Explicit memory leak with numpy tolist () in a long process

I am starting a server that acts as node data processing for clients within a team. Recently, we used refactoring legacy code on a server to use numpy for some filtering / conversion jobs.

Because we need to serve this data to remote clients, we convert numpy data into various forms using numpy.tolist () as an intermediate step.
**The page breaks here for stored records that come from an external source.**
/-- RTI: the status byte into all seven flags, then `PC` exactly as pulled, low byte first; the three bytes are the next three
answers of the Bus; nothing else (rule R197). -/
def Obligations.RtiRestoresFlagsAndPc : Prop :=
  EncodedBy .rti [0x40] 6 ∧
  ∀ s : State, ∃ t, exec .rti s = .next t ∧
    (let sp := s.cpu.sp
     let b := s.bus.answered 0 (stackAddr (sp + 1))
     t.cpu = { s.cpu with
       sp := sp + 3, pc := t.cpu.pc,
       p := ⟨b.getLsbD 7, b.getLsbD 6, b.getLsbD 4, b.getLsbD 3, b.getLsbD 2, b.getLsbD 1, b.getLsbD 0⟩,
       es := t.cpu.es } ∧
     Frame [] 0 s t ∧
     t.bus.trace = [.peek (stackAddr (sp + 3)), .peek (stackAddr (sp + 2)), .peek (stackAddr (sp + 1))] ++ s.bus.trace ∧
     t.cpu.pc.toNat = 256 * (s.bus.answered 2 (stackAddr (sp + 3))).toNat +
       (s.bus.answered 1 (stackAddr (sp + 2))).toNat)

/-- An illegal opcode sets `ES.Fatal` and nothing else: no register, flag or byte, no Bus call (rules R66, R201). -/
def Obligations.IllegalRaisesFatal : Prop :=
  ∀ (op : Byte) (s : State),
    exec (.illegal op) s = .next { s with cpu := { s.cpu with es := { s.cpu.es with fatal := true } } } ∧
    (isIllegalOpcode op = true → EncodedBy (.illegal op) [op] 0)

/-- The hardware interrupt entry: 7 cycles, then `PC` and the status byte with bit 4 clear pushed, `D` cleared, `I` set, `PC`
from the word at the vector, as the Bus answers it after the pushes; the stored `B` and everything else unchanged (rule
R208). -/
def Obligations.InterruptEntryEffect : Prop :=
  ∀ (vec : Word) (s : State),
    let sp := s.cpu.sp
    let status := ({ s.cpu.p with b := false } : Flags).pack
    let t := interruptEntry vec s
    t.cpu = { s.cpu with
      sp := sp - 3, pc := t.cpu.pc, p := { s.cpu.p with d := false, i := true }, es := t.cpu.es } ∧
    Frame [stackAddr sp, stackAddr (sp - 1), stackAddr (sp - 2)] 7 s t ∧
    t.bus.trace = [.peek (vec + 1), .peek vec, .poke (stackAddr (sp - 2)) status,
      .poke (stackAddr (sp - 1)) (loByte s.cpu.pc), .poke (stackAddr sp) (hiByte s.cpu.pc), .cycles 7] ++ s.bus.trace ∧
    (s.bus.mem.wf = true →
      t.bus.mem.read (stackAddr sp).toNat = hiByte s.cpu.pc ∧
      t.bus.mem.read (stackAddr (sp - 1)).toNat = loByte s.cpu.pc ∧
      t.bus.mem.read (stackAddr (sp - 2)).toNat = status) ∧
    t.cpu.pc = (memRead16 vec (push status (pushWord s.cpu.pc (addCycles 7 s)))).1 ∧
    (vec.toNat < 0xFFFF → 0x01FF < vec.toNat →
      t.cpu.pc.toNat = 256 * (s.bus.answered 4 (vec + 1)).toNat + (s.bus.answered 3 vec).toNat)

/-- Recognition at the boundary: no request, nothing; NMI first, whatever `I`; IRQ only with `I = 0`; a masked IRQ waits; one
entry, and only its own bit cleared (rules R99, R207). A request of the other kind raised by the five Bus accesses of the
entry is kept. Of the kind entered, R207 clears the bit after the entry and R211 says such a request is seen at the next
step f: whether it stays is free, `Config.keepsRequestDuringEntry` (the model's choice, log entry 13), and no statement
rests on its value; where the entry raises none of that kind the bit is 0. -/
def Obligations.InterruptPriority : Prop :=
  ∀ s : State,
    let entered := fun (vec : Word) (es : ExecStatus → ExecStatus) =>
      (interruptEntry vec s).setES (es (interruptEntry vec s).cpu.es)
    let answers := s.bus.script.take 5
    (s.cpu.es.nmi = true →
      boundary s = entered 0xFFFA (fun es => { es with
        nmi := answers.any (·.raises.nmi) && Config.keepsRequestDuringEntry })) ∧
    (s.cpu.es.nmi = false → s.cpu.es.irq = true → s.cpu.p.i = false →
      boundary s = entered 0xFFFE (fun es => { es with
        irq := answers.any (·.raises.irq) && Config.keepsRequestDuringEntry })) ∧
    (s.cpu.es.nmi = false → s.cpu.es.irq = true → s.cpu.p.i = true → boundary s = s) ∧
    (s.cpu.es.nmi = false → s.cpu.es.irq = false → boundary s = s)

/-- RTI right after an interrupt entry restores every register and flag but `B`, which becomes 0; after BRK it resumes past
the padding byte with `B` = 1 (rules R211, R241). -/
def Obligations.RtiReturnsFromHandler : Prop :=
  ∀ s : State, s.bus.script = [] → s.bus.mem.wf = true →
    (∀ vec : Word, ∃ u, exec .rti (interruptEntry vec s) = .next u ∧
      u.cpu = { s.cpu with p := { s.cpu.p with b := false } }) ∧
    (∀ pad : Byte, ∃ t u, exec (.brk pad) s = .next t ∧ exec .rti t = .next u ∧
      u.cpu = { s.cpu with p := { s.cpu.p with b := true } })

/-! The loop. -/

/-- A step runs the decoded instruction: where the bytes at `PC` decode to `i`, the step fetches it (`IR`, `PC` past its
bytes, the base cycles, one peek a byte), runs `exec i`, which completes, and then serves a pending interrupt at the boundary
(rules R80, R84, R85, R99, R206). -/
def Obligations.StepRunsDecodedInstruction : Prop :=
  ∀ (s : State) (i : Instr) (rest : List Byte), s.Runs → s.bus.script = [] → s.hook = [] →
    let at_ := fun k : Word => s.bus.mem.read (s.cpu.pc + k).toNat
    decode [at_ 0, at_ 1, at_ 2] = .ok (i, rest) →
    let peeks := [BusEvent.peek (s.cpu.pc + 2), .peek (s.cpu.pc + 1)].drop (3 - i.length)
    let fetched := { s with
      cpu := { s.cpu with ir := at_ 0, pc := s.cpu.pc + BitVec.ofNat 16 i.length },
      bus := { s.bus with
        cycles := s.bus.cycles + cycleTable (at_ 0),
        trace := peeks ++ (.cycles (cycleTable (at_ 0)) :: .peek s.cpu.pc :: s.bus.trace) } }
    step s = finish (exec i fetched) ∧ ∃ u, exec i fetched = .next u ∧ step s = .next (boundary u)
Each request has no state, there are no global variables, therefore links between requests are not supported.

In one specific step, I get an obvious memory leak that I was trying to track with memory_profiler . This step involves converting large (> 4m entries) ndarray from float to python list. The first time I issue a request, the tolist () call allocates 120 m of memory and then frees 31 m when I free the numpy array. The second (and subsequent time) I issue an identical request: distribution / release is 31 m. Each individual request that I issue has the same template, but with different absolute values.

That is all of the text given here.